- [WHAT TO DO]: From the data that follows, print exactly the lines starting at the one containing "def XRec.key (r : XRec) : Nat := r.f 864 32" and ending at the one containing "def XRec.dstride (r"; include both of them and nothing more.

[Stored items]
-- ==== Sys2Proof/Machine/Copy.lean ====
section
/-! DEFINITION. Opcodes 0xAB to 0xAE and the events of the copy engine (R189, R242 to R253). The elements of a record are
read together from memory, and written a few lines a tick. -/

namespace Sys2Proof.Machine

/-! Transfer records (R243, R245, R248). -/

structure XRec where
  bits : Nat

def XRec.of (ws : List W64) : XRec := ⟨recBits ws 0 1024⟩
def XRec.f (r : XRec) (lo len : Nat) : Nat := bitsOf r.bits lo len
def XRec.tparam (r : XRec) : Nat := r.f 992 32
def XRec.amount (r : XRec) : Nat := r.f 960 32
def XRec.done (r : XRec) : W64 := BitVec.ofNat 64 (r.f 896 64)
def XRec.key (r : XRec) : Nat := r.f 864 32
def XRec.count (r : XRec) : Nat := r.f 832 32
def XRec.dst (r : XRec) : Nat := r.f 640 64
def XRec.dstride (r : XRec) (m : Nat) : Nat := r.f (672 + 32 * m) 32
def XRec.sstride (r : XRec) (m : Nat) : Nat := r.f (384 + 64 * m) 48
def XRec.extent (r : XRec) (m : Nat) : Nat := r.f (320 + 32 * m) 32
def XRec.sswz (r : XRec) : Nat := r.f 317 3
def XRec.ssp (r : XRec) : Bool := bitN r.bits 316
def XRec.esize (r : XRec) : Nat := r.f 313 3
def XRec.src (r : XRec) : Nat := r.f 256 57
def XRec.pmask (r : XRec) : Nat := r.f 192 64
def XRec.paddr (r : XRec) : Nat := r.f 128 57
def XRec.next (r : XRec) : Nat := r.f 64 57
def XRec.engine (r : XRec) : Bool := bitN r.bits 63
def XRec.xform (r : XRec) : Nat := r.f 44 4
def XRec.dkind (r : XRec) : Nat := r.f 42 2
def XRec.skip (r : XRec) : Bool := bitN r.bits 41
def XRec.ordered (r : XRec) : Bool := bitN r.bits 40
def XRec.scope (r : XRec) : Nat := r.f 37 3

/-- The first byte of the destination within its kind, its swizzle and its slot. -/
def XRec.dstAt (r : XRec) : Nat := if r.dkind = 0 then r.f 640 20 else if r.dkind = 1 then r.f 640 15 else r.f 640 57
def XRec.dswz (r : XRec) : Nat := r.f 660 3
def XRec.slot (r : XRec) : Nat := r.f 655 4

def XRec.ebytes (r : XRec) : Nat := 2 ^ r.esize
/-- The destination element size. -/
def XRec.de (r : XRec) : Nat := if r.xform = 1 then 32 else if r.xform = 2 then 1 else r.ebytes
def XRec.empty (r : XRec) : Bool := (List.range 4).any fun m => decide (r.extent m = 0)

/-- R245, first row: a field that must be zero is not. -/
def XRec.zeroBad (r : XRec) : Bool :=
  ([(800, 32), (624, 16), (560, 16), (496, 16), (185, 7), (121, 7), (56, 7), (0, 37)].any fun e =>
    decide (r.f e.1 e.2 ≠ 0)) ||
  (!r.ordered && (decide (r.key ≠ 0) || decide (r.count ≠ 0))) || (!r.skip && decide (r.paddr ≠ 0)) ||
  (!r.ssp && decide (r.sswz ≠ 0)) ||
  (match r.xform with
   | 0 => decide (r.tparam ≠ 0)
   | 1 => decide (r.tparam / 4 ≠ 0)
   | 2 => decide (r.tparam / 128 ≠ 0)
   | _ => decide (r.tparam / 8 ≠ 0)) ||
  (match r.dkind with
   | 0 => decide (r.f 663 41 ≠ 0)
   | 1 => decide (r.f 659 45 ≠ 0)
   | _ => decide (r.f 697 7 ≠ 0))

/-- R248: the conditions of a transform. -/
def XRec.formBad (r : XRec) : Bool :=
  match r.xform with
  | 0 => false
  | 1 => decide (r.esize ≠ 0)
  | 2 => decide (r.tparam % 4 = 3) || decide (4 < bitsOf r.tparam 4 3) ||
      decide (r.esize ≠ (if r.tparam % 4 = 0 then 2 else 1))
  | 3 => decide (r.dkind ≠ 2) || decide (5 < r.tparam % 8) || decide (r.esize ≠ [2, 1, 1, 3, 2, 3].getD (r.tparam % 8) 0)
  | _ => true

/-- R245: the rows that give SHAPE. -/
def XRec.shapeBad (r : XRec) : Bool :=
  r.zeroBad || decide (4 < r.esize) || decide (r.dkind = 3) || (r.ordered && decide (r.xform ≠ 3)) ||
  (r.ordered && (decide (r.count = 0) || decide (r.count ≤ r.key))) || r.formBad ||
  decide (r.sswz = 7) || (decide (r.dkind = 0) && decide (r.dswz = 7)) ||
  decide (r.src % r.ebytes ≠ 0) || decide (r.dstAt % r.de ≠ 0) ||
  ([1, 2, 3].any fun m => decide (1 < r.extent m) &&
    decide (r.dstride m < r.extent (m - 1) * (if m = 1 then r.de else r.dstride (m - 1))))

/-- The end of the bytes from a base, given the element size and the strides. -/
def XRec.span (r : XRec) (e : Nat) (stride : Nat → Nat) : Nat :=
  r.extent 0 * e + sumNat ([1, 2, 3].map fun m => (r.extent m - 1) * stride m)

/-- The offsets of every element at source and destination, dimension 0 innermost. -/
def XRec.elems (r : XRec) : List (Nat × Nat) :=
  (List.range (r.extent 3)).flatMap fun i3 => (List.range (r.extent 2)).flatMap fun i2 =>
    (List.range (r.extent 1)).flatMap fun i1 => (List.range (r.extent 0)).map fun i0 =>
      (i0 * r.ebytes + i1 * r.sstride 1 + i2 * r.sstride 2 + i3 * r.sstride 3,
        i0 * r.de + i1 * r.dstride 1 + i2 * r.dstride 2 + i3 * r.dstride 3)

def XRec.srcPages (r : XRec) : KeySet :=
  if r.ssp then [] else toKeys (r.elems.flatMap fun e => [(r.src + e.1) / 4096, (r.src + e.1 + r.ebytes - 1) / 4096])
def XRec.dstPages (r : XRec) : KeySet :=
  if r.dkind ≠ 2 then [] else toKeys (r.elems.flatMap fun e => [(r.dstAt + e.2) / 4096, (r.dstAt + e.2 + r.de - 1) / 4096])

def XRec.boundsBad (r : XRec) (b : Block) : Bool :=
  !r.empty && ((r.ssp && decide (b.d < r.src + r.span r.ebytes r.sstride)) ||
    (decide (r.dkind = 0) && decide (b.d < r.dstAt + r.span r.de r.dstride)) ||
    (decide (r.dkind = 1) && decide (32768 < r.dstAt + r.span r.de r.dstride)))

/-- R245: the rows before translation, with the cause that done has met under R227; 0 where they pass. -/
def XRec.check (r : XRec) (b : Block) (done : Option (BitVec 8)) : BitVec 8 :=
  if r.shapeBad then causeShape
  else match done with
    | some k => k
    | none =>
      if r.boundsBad b then causeBounds
      else if r.dkind = 1 ∧ b.opslots.length ≤ r.slot then causeSlot
      else 0

def Named.cause? : Named → Option (BitVec 8)
  | .bad k _ => some k
  | _ => none

/-- R227: what done fails of the checks that need no translation. -/
def State.doneFails (s : State) (bid : Nat) (b : Block) (d : W64) : Option (BitVec 8) :=
  if bitsOf d.toNat 57 7 = 0 then (if d.toNat % 8 ≠ 0 then some causeAlign else none) else (s.name bid b d).cause?

/-- R252: where the elements moved together from one on end: at the end of a 64-byte line of the destination, after 256
bytes or a little more (R242). An ORDERED record contributes to each of its lines once, so it moves whole. -/
def XRec.chunkEnd (r : XRec) (next : Nat) : Nat :=
  let es := r.elems
  let line := fun (e : Nat × Nat) => (r.dstAt + e.2) / 64
  let ends := ((es.zip (es.drop 1)).zipIdx).find? fun e =>
    decide (next + 256 / r.de ≤ e.2 + 1) && decide (line e.1.1 ≠ line e.1.2)
  if r.ordered then es.length else match ends with
    | some e => e.2 + 1
    | none => es.length

/-! Chains (R242, R246, R251, R252). -/

def stDone : BitVec 8 := 0x80
def stSkipped : BitVec 8 := 0x81
def stAborted : BitVec 8 := 0x82
def stNobook : BitVec 8 := 0x83

/-- The chains of a troupe, oldest first. -/
def State.chainsOf (s : State) (k : Nat) : List (Nat × Chain) := s.flight.chains.filter fun e => decide (e.2.troupe = k)

/-- R252: the last 64 chains of a troupe. -/
def lastChains (l : List (Nat × Chain)) : List (Nat × Chain) := l.drop (l.length - 64)

/-- States that are no longer kept. -/
def State.pruneChains (s : State) (k : Nat) : State :=
  let kept := (lastChains (s.chainsOf k)).map fun (e : Nat × Chain) => e.1
  let cs := s.flight.chains.filter fun e => decide (e.2.troupe ≠ k) || e.2.counted || kept.contains e.1
  s.setFlight { s.flight with chains := cs }

def newChain (c : Ctx) (a : Nat) (bad : Bool) : Chain :=
  ⟨c.key.num, c.t.block, c.key.core, c.t.chainNo, c.blk.regime, a, 0, if bad then .ended else .queued,
    if bad then .over else .fetch, [], 0, none, if bad then causePoison else 0, false, false, 0, [], [], 0, 0, true⟩

def State.startCopy (s : State) (c : Ctx) (d : SReg) (a : Nat) (bad : Bool) : State :=
  let (id, s1) := ((s.sendReq c.key.num d bad (.answer (c.t.chainNo.setWidth 64)) 1).2).newId
  let s2 := (s1.setChain id (newChain c a bad)).pruneChains c.key.num
  let t1 := { c.t.pendS d with chainNo := c.t.chainNo + 1 }
  let s3 := s2.advance c (t1.count fun n => { n with cp := n.cp + 1 })
  if bad then s3.later (.chainEnd id) else s3.laterOnce (.chainStart c.key.core)

def execCopy (d sa : SReg) (s : State) : Out :=
  onTroupe s fun c =>
    let a := (c.t.s sa).toNat
    s.whenReady c (.copy d sa) c.mask
      (if c.split then s.raiseSplit c
       else if fullCounter c.t.cnt.cp then s.stall c
       else if c.t.sBad sa then s.startCopy c d 0 true
       else if a % 128 ≠ 0 ∨ 2 ^ 57 ≤ a then s.raise c causeAlign 0 (BitVec.ofNat 64 a) c.mask
       else s.startCopy c d a false)

/-- R252: what cpstat reads. -/
def chainWord (x : Chain) : Nat :=
  match x.state with
  | .queued => 1 * 2 ^ 58
  | .active => 2 * 2 ^ 58 + bitsOf x.addr 7 50
  | .ended => 3 * 2 ^ 58 + x.endCode.toNat * 2 ^ 50 + bitsOf x.last 7 50

def State.findChain (s : State) (k : Nat) (num : W64) : Option (Nat × Chain) :=
  (lastChains (s.chainsOf k)).find? fun e => decide (e.2.num = num.setWidth 16)

def execCpstat (d sa : SReg) (s : State) : Out :=
  onTroupe s fun c =>
    s.whenReady c (.cpstat d sa) c.mask (s.ask c d (c.t.sBad sa) (.cpstat (c.t.s sa)) 1)

/-- R252: what the engine answers to cpstat. -/
def State.chainAnswer (s : State) (troupe : Nat) (sel : W64) : W64 :=
  match s.findChain troupe sel with
  | some (_, x) => BitVec.ofNat 64 (chainWord x)
  | none => 0

def State.abortChain (s : State) (id : Nat) : State :=
  s.modChain id fun x => if x.state = .ended then x else { x with aborting := true }

def execCpabort (chain : Option SReg) (s : State) : Out :=
  onTroupe s fun c =>
    let ids := match chain with
      | none => (s.chainsOf c.key.num).map fun (e : Nat × Chain) => e.1
      | some r => ((s.findChain c.key.num (c.t.s r)).map fun (e : Nat × Chain) => e.1).toList
    s.whenReady c (.cpabort chain) c.mask ((ids.foldl State.abortChain s).advance c c.t)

- [TASK ANSWER]:
def XRec.key (r : XRec) : Nat := r.f 864 32
def XRec.count (r : XRec) : Nat := r.f 832 32
def XRec.dst (r : XRec) : Nat := r.f 640 64
def XRec.dstride (r : XRec) (m : Nat) : Nat := r.f (672 + 32 * m) 32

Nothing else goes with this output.